= Bernice Rose =

Art historian and curator

Bernice Harriet Rose (née Berend; October 7, 1935 – April 16, 2023) was an American art historian and curator.

==Early life and education==
Born in Miami Beach, Florida, she moved to Brooklyn, New York at age six. Rose obtained her bachelor's in fine arts from Hunter College and a master's in art history from the Institute of Fine Arts, New York University.

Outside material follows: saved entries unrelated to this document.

-- ==== Sys2Proof/Machine/Deobfuscator.lean ====
section
/-! DEFINITION. The meanings of the deobfuscator's rows (40_deobfuscator R47 to R53). Each evaluates its stage on the
transaction in flight; they are "part of every FRAME transaction" (spec/opcode_table.json). -/

namespace Sys2Proof.Machine

/-- PERMUTE (R47). -/
def execPermute (s : State) : Host.Outcome State Fault Refusal := s.guarded s.stagePermute

/-- XORKEY (R48). -/
def execXorkey (s : State) : Host.Outcome State Fault Refusal := s.guarded s.stageXorkey

/-- ROTATE (R49). -/
def execRotate (s : State) : Host.Outcome State Fault Refusal := s.guarded s.stageRotate

/-- ADJUST (R51). -/
def execAdjust (s : State) : Host.Outcome State Fault Refusal := s.guarded s.stageAdjust

/-- SUBTRACT (R52). -/
def execSubtract (s : State) : Host.Outcome State Fault Refusal := s.guarded s.stageSubtract

/-- DEOBFUSCATE (R53). -/
def execDeobfuscate (s : State) : Host.Outcome State Fault Refusal := s.guarded s.stageDeobfuscate

end Sys2Proof.Machine
end

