/-- 60_exceptions R77 and R80: the BADFRAME row gives DISCARD_CHECKSUM and records the frame and both sub-causes. -/
def Obligations.BadframeRowRecordsBothCauses : Prop :=
  ∀ (s : State) (out : Lanes Byte), permBijective s.cfg.perm = true →
    ¬ (out.l4 = 0x0D ∧ out.l0 + out.l1 + out.l2 = out.l3) →
    ∃ (p : BitVec 16) (t : State), p.toNat = out.l1.toNat * 256 + out.l2.toNat ∧
      exec (.badframe out) s = .next t ∧
      t.res = .discardChecksum (decide (out.l4 = 0x0D)) (decide (out.l0 + out.l1 + out.l2 = out.l3)) (word64 out) p ∧
      t.res.kind = some .none ∧ t.inReady = true

/-- The rounding of every operation of 42_frame_decoder R66, in binary32 and in binary64: the result is a finite value
of the format nearest to the exact one, ties to even (00_scope section 5). It holds up to the power of two that leads the
format's largest binade, far above what the conversion meets; that both formats are IEEE 754's is 93_implementation_defined
Part 2. -/
def Obligations.RoundingIsToNearestTiesToEven : Prop :=
  ∀ F : Fmt, F = fmt32 ∨ F = fmt64 → ∀ x : Frac, 0 < x.den → |x.toRat| ≤ 2 ^ (2 ^ (F.expBits - 1) - 1) →
    F.nearest x.toRat (F.round x)

/-- The spec's own derivation (42_frame_decoder, "Properties of the binary32 default"): for payloads 0 to 12562 the result is exactly
`v/16 - 8950579/32768`, nothing rounded. -/
def Obligations.Binary32TemperatureIsExactBelow512 : Prop :=
  ∀ v : BitVec 16, v.toNat ≤ 12562 →
    (fmt32.value (tempC .binary32 v).toNat).num * 32768 =
      ((v.toNat : Int) * 2048 - 8950579) * ((fmt32.value (tempC .binary32 v).toNat).den : Int)

/-- The spec's own derivation (42_frame_decoder, "Properties of the binary32 default"): the result's sign bit is set exactly for payloads 0 to 4370. -/
def Obligations.Binary32TemperatureSign : Prop :=
  ∀ v : BitVec 16, (tempC .binary32 v).msb = true ↔ v.toNat ≤ 4370

/-! ### The transaction -/

/-- 43_frame_transaction R69: one transaction, in every state with an accepted configuration: the frame is sampled,
deobfuscated, validated, then decoded, and RES is written whole. -/
def Obligations.FrameLatchesTheVerdictOfItsFrame : Prop :=
  ∀ (s : State) (w : BitVec 64), permBijective s.cfg.perm = true →
    let out := deobfuscate s.cfg (bytes8 w)
    ∃ (p : BitVec 16) (t : State), p.toNat = out.l1.toNat * 256 + out.l2.toNat ∧ exec (.frame w) s = .next t ∧
      t.inReady = true ∧ t.cfg = s.cfg ∧
      t.res =
        (if out.l4 = 0x0D ∧ out.l0 + out.l1 + out.l2 = out.l3 then
          if out.l0 = 0x50 then .reading (word64 out) p (.co2 p)
          else if out.l0 = 0x42 then .reading (word64 out) p (.temperature (tempC s.cfg.tempEval p))
          else .discardUnrecognized (word64 out) p
        else .discardChecksum (decide (out.l4 = 0x0D)) (decide (out.l0 + out.l1 + out.l2 = out.l3)) (word64 out) p)

/-- A transaction runs the row its DecryptedFrame decodes to (30_encoding section 3, 43_frame_transaction R69). That it
writes ADJ and takes the offer is the model's (log entries 10 and 7). -/
def Obligations.FrameRunsItsDecodedRow : Prop :=
  ∀ (s : State) (w : BitVec 64), permBijective s.cfg.perm = true →
    exec (.frame w) s = exec (classify (deobfuscate s.cfg (bytes8 w))) { s with
      adj := adjust s.cfg.cstate
      pins := { s.pins with frameIn := w, inValid := false } }

/-- The datapath rows executed one by one, in the order of 43_frame_transaction R69, on an accepted frame, followed by
the row the frame decodes to, are the atomic transaction. That a row can be executed on its own is the model's (log
entry 9). -/
def Obligations.StageRowsInOrderAreTheTransaction : Prop :=
  ∀ (s : State) (w : BitVec 64), permBijective s.cfg.perm = true →
    execAll (stageRows ++ [classify (deobfuscate s.cfg (bytes8 w))]) (s.accept w) = exec (.frame w) s

/-- 30_encoding R45: FRAME.PLAIN names the DecryptedFrame it means: after it RES.FRAME is that value, and the verdict
is that of its class. -/
def Obligations.FramePlainLatchesTheFrameItNames : Prop :=
  ∀ (s : State) (w : BitVec 64), permBijective s.cfg.perm = true →
    ∃ t : State, exec (.framePlain w) s = .next t ∧ t.res = resultOf s.cfg.tempEval (bytes8 w) ∧
      t.res.frame = some w ∧ t.flight = none ∧ t.pins.frameIn = word64 (obfuscate s.cfg (bytes8 w))

/-- 10_state R21: the outcome is a function of FRAME_IN and the configuration alone. -/
def Obligations.OutcomeDependsOnFrameAndTablesOnly : Prop :=
  ∀ (s s' : State) (w : BitVec 64), permBijective s.cfg.perm = true → s.cfg = s'.cfg →
    ∃ t t' : State, exec (.frame w) s = .next t ∧ exec (.frame w) s' = .next t' ∧ t.res = t'.res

In 1956, she married Herbert Rose, a legal adviser.

==Career==
Rose began her career at the Museum of Modern Art (MoMA) as a secretary and later became a senior curator in the drawings department. During her tenure, she organized exhibitions including A Cezanne Treasure: The Basel Sketchbooks, Surrealism, and Jackson Pollock: Drawing Into Painting. She also authored publications such as Allegories of Modernism: Contemporary Drawing (1992).

In 1993, after her time at MoMA, Rose joined Pace Gallery in New York as the director of special exhibitions. She curated exhibitions such as Henry Moore's 1930s and '40s drawings and Picasso, Braque and Early Film in Cubism.

In 2007, Rose was appointed the inaugural chief curator of the Menil Collection's Drawing Institute in Houston. During her tenure, exhibitions featured artists such as Tony Smith, Claes Oldenburg, and Cy Twombly. Rose retired from Menil in 2014.

Later, Rose was the chief editor for the "Jasper Johns Catalogue Raisonne of Drawing" (2018) and an adviser to collector Louisa Stude Sarofim.